November, Aschemonat.
Vor einem Jahr saß ich händchenhaltend im Kino, vielleicht nicht auf den Tag genau, aber so ungefähr; da hab ich mir die Liebe bunt gedacht. Ich saß schwer neben H., der leicht saß, & drehte mir den Kopf wund an einem kleinen, wunden Herzen. Seinem Herzen oder meinem – das weiß ich grade nicht mehr, aber im Grunde ist es auch egal. Ich saß da & es lief Blue Jasmine, auf den ich mich nicht konzentrieren konnte oder wollte, weil meine Hand sich so fremd anfühlte in dieser anderen Hand, & H. aß Gummibärchen oder Schokolade oder beides. Ich hatte rote, schwere Augen vom Sehen, von der Übermüdung & dem Wissen: H. ist einer, der rennt mit dir zusammen zum Bus, jederzeit. Nicht nur, weil wir noch in der Küchenzeile hatten rumknutschen müssen, ein bisschen verlegen & todesmutig vielleicht – weil zum Küssen braucht man immer Mut, vor allem dann, wenn man sich überhaupt nicht kennt, wenn man nicht weiß, wer das da eigentlich ist, den man festhält mit allen zehn Fingern, den Lippen & der Zunge -, & weil wir damit fast die Spätvorstellung um halb elf verpasst hätten. Der rannte auch mit mir, weil wir eine Idee vom Leben teilten, eine Theorie, die besagte: Man rennt um die Wette auf den letzten paar Metern, man flucht über die Schwerkraft & die verprasste Zeit & man genießt jede beschissene Sekunde davon – das Zuknappsein, das Beinaheverpassen, das bedeutet: Herzschlag! Adrenalin! Leben! Leben! Leben!

& so saßen wir schließlich ganz außer Atem im Bus, ganz hinten, ganz glücklich, in der letzten Reihe, obwohl der Bus leer war, & drängten uns so dicht aneinander, wie wir nur konnten, wie es der kleine, harte Sitz zuließ, & hauchten uns die letzten Reste des Essens ins Gesicht, das wir zusammen gekocht hatten, & küssten uns & hielten uns & saßen im Goldlicht der Straßenlaternen.

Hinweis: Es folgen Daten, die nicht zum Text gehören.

/-- A vector trigger (R271 to R273): the operation answers `none` where the trigger is illegal with detail `0x0A`. Under `.m`
disabled lanes keep what the port holds (R272); the tag is that of R199. -/
def vaOp (u : Fin 3) (m : Mv) (cls : VClass) (masked : Bool) (f : VCtx → Option VRes) (s : State) : Out :=
  s.trigR m fun b =>
    let k := s.me
    let base := 0x300 + 64 * u.val
    match tyFields (k.latchW (base + 3)) with
    | none => s.illegal 0x0A
    | some ty =>
      match ty.ta with
      | none => s.illegal 0x0A
      | some ta =>
        let x : VCtx := ⟨k.latchR base, b, k.latchR (base + 1), k.latchR (base + 2), ta, ty.td, ty.rm, ty.tt, k.regs.srseed⟩
        match f x with
        | none => s.illegal 0x0A
        | some r =>
          let lanes := if r.six then r.lanes.map fun v => v % 64 else r.lanes
          let tags := [b.tag] ++ (if masked then [x.m.tag] else []) ++ (if r.readA then [x.a.tag] else []) ++ (if r.readC then [x.c.tag] else [])
          let keep := if masked then keepMask r.w (4096 / r.w) x.m.data else 0
          let bound := cls.bound ty
          s.modMe fun k => k.fly (0x110 + u.val) bound bound (.r ⟨ofLanes r.w lanes, tagOf tags r.ev⟩) keep

/-- The type of an operation that ignores TA (R285, R286) still reads lanes of its own. -/
def vaRaw (u : Fin 3) (m : Mv) (f : (a b c : RowT) → Row) (readC : Bool) (s : State) : Out :=
  s.trigR m fun b =>
    let k := s.me
    let base := 0x300 + 64 * u.val
    match tyFields (k.latchW (base + 3)) with
    | none => s.illegal 0x0A
    | some _ =>
      let a := k.latchR base
      let c := k.latchR (base + 1)
      s.modMe fun k => k.fly (0x110 + u.val) 2 2
        (.r ⟨f a b c, tagOf ([a.tag, b.tag] ++ (if readC then [c.tag] else [])) 0⟩) 0

/-! ### Element-wise operations (R274) -/

/-- An element-wise operation by class: on integers, on a float format, on the halves of a complex lane; `none` where TA is not
accepted. Only enabled lanes are formed. -/
def lanewise (x : VCtx) (readA readC : Bool) (f : Nat → Nat) : Option VRes :=
  some { w := x.w, lanes := (List.range x.n).map fun j => if x.on j then f j else 0, readA := readA, readC := readC, six := x.ta.six }

/-- An operation of I and F; on a float type only RM 0 to 3 are legal. -/
def ewIF (readA readC : Bool) (fi : VCtx → (a b c : Nat) → Int) (ff : Fmt → Rm → (a b c : Nat) → Nat) (x : VCtx) : Option VRes :=
  if x.ta.isI then lanewise x readA readC fun j => low x.w (fi x (x.la j) (x.lb j) (x.lc j))
  else match (if x.ta.isF then x.ta.fmt else none) with
    | some fm => if x.rm > 3 then none else lanewise x readA readC fun j => ff fm (rmOf x.rm 0 0 0) (x.la j) (x.lb j) (x.lc j)
    | none => none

& that’s it, boys & girls, ein Happy End.
Wenn die Geschichte hier bloß aufgehört hätte.

Hat sie nicht.

Wir schauten uns diesen Film an, den H. hasste, schon nach den ersten fünf Minuten so abgrundtief hasste, dass er immer wieder aufstöhnte, & dessen Hass instinktiv zu meinem Hass wurde, & das, obwohl mich der Film überhaupt nicht interessierte, denn ich war neben H. & nur das zählte, aber gut, auch Hass lässt sich teilen. Das schmiedet zusammen, das ist wie Klebstoff zwischen zwei Menschen. Nur wer das gleiche zu verachten weiß, nennt sich verstanden.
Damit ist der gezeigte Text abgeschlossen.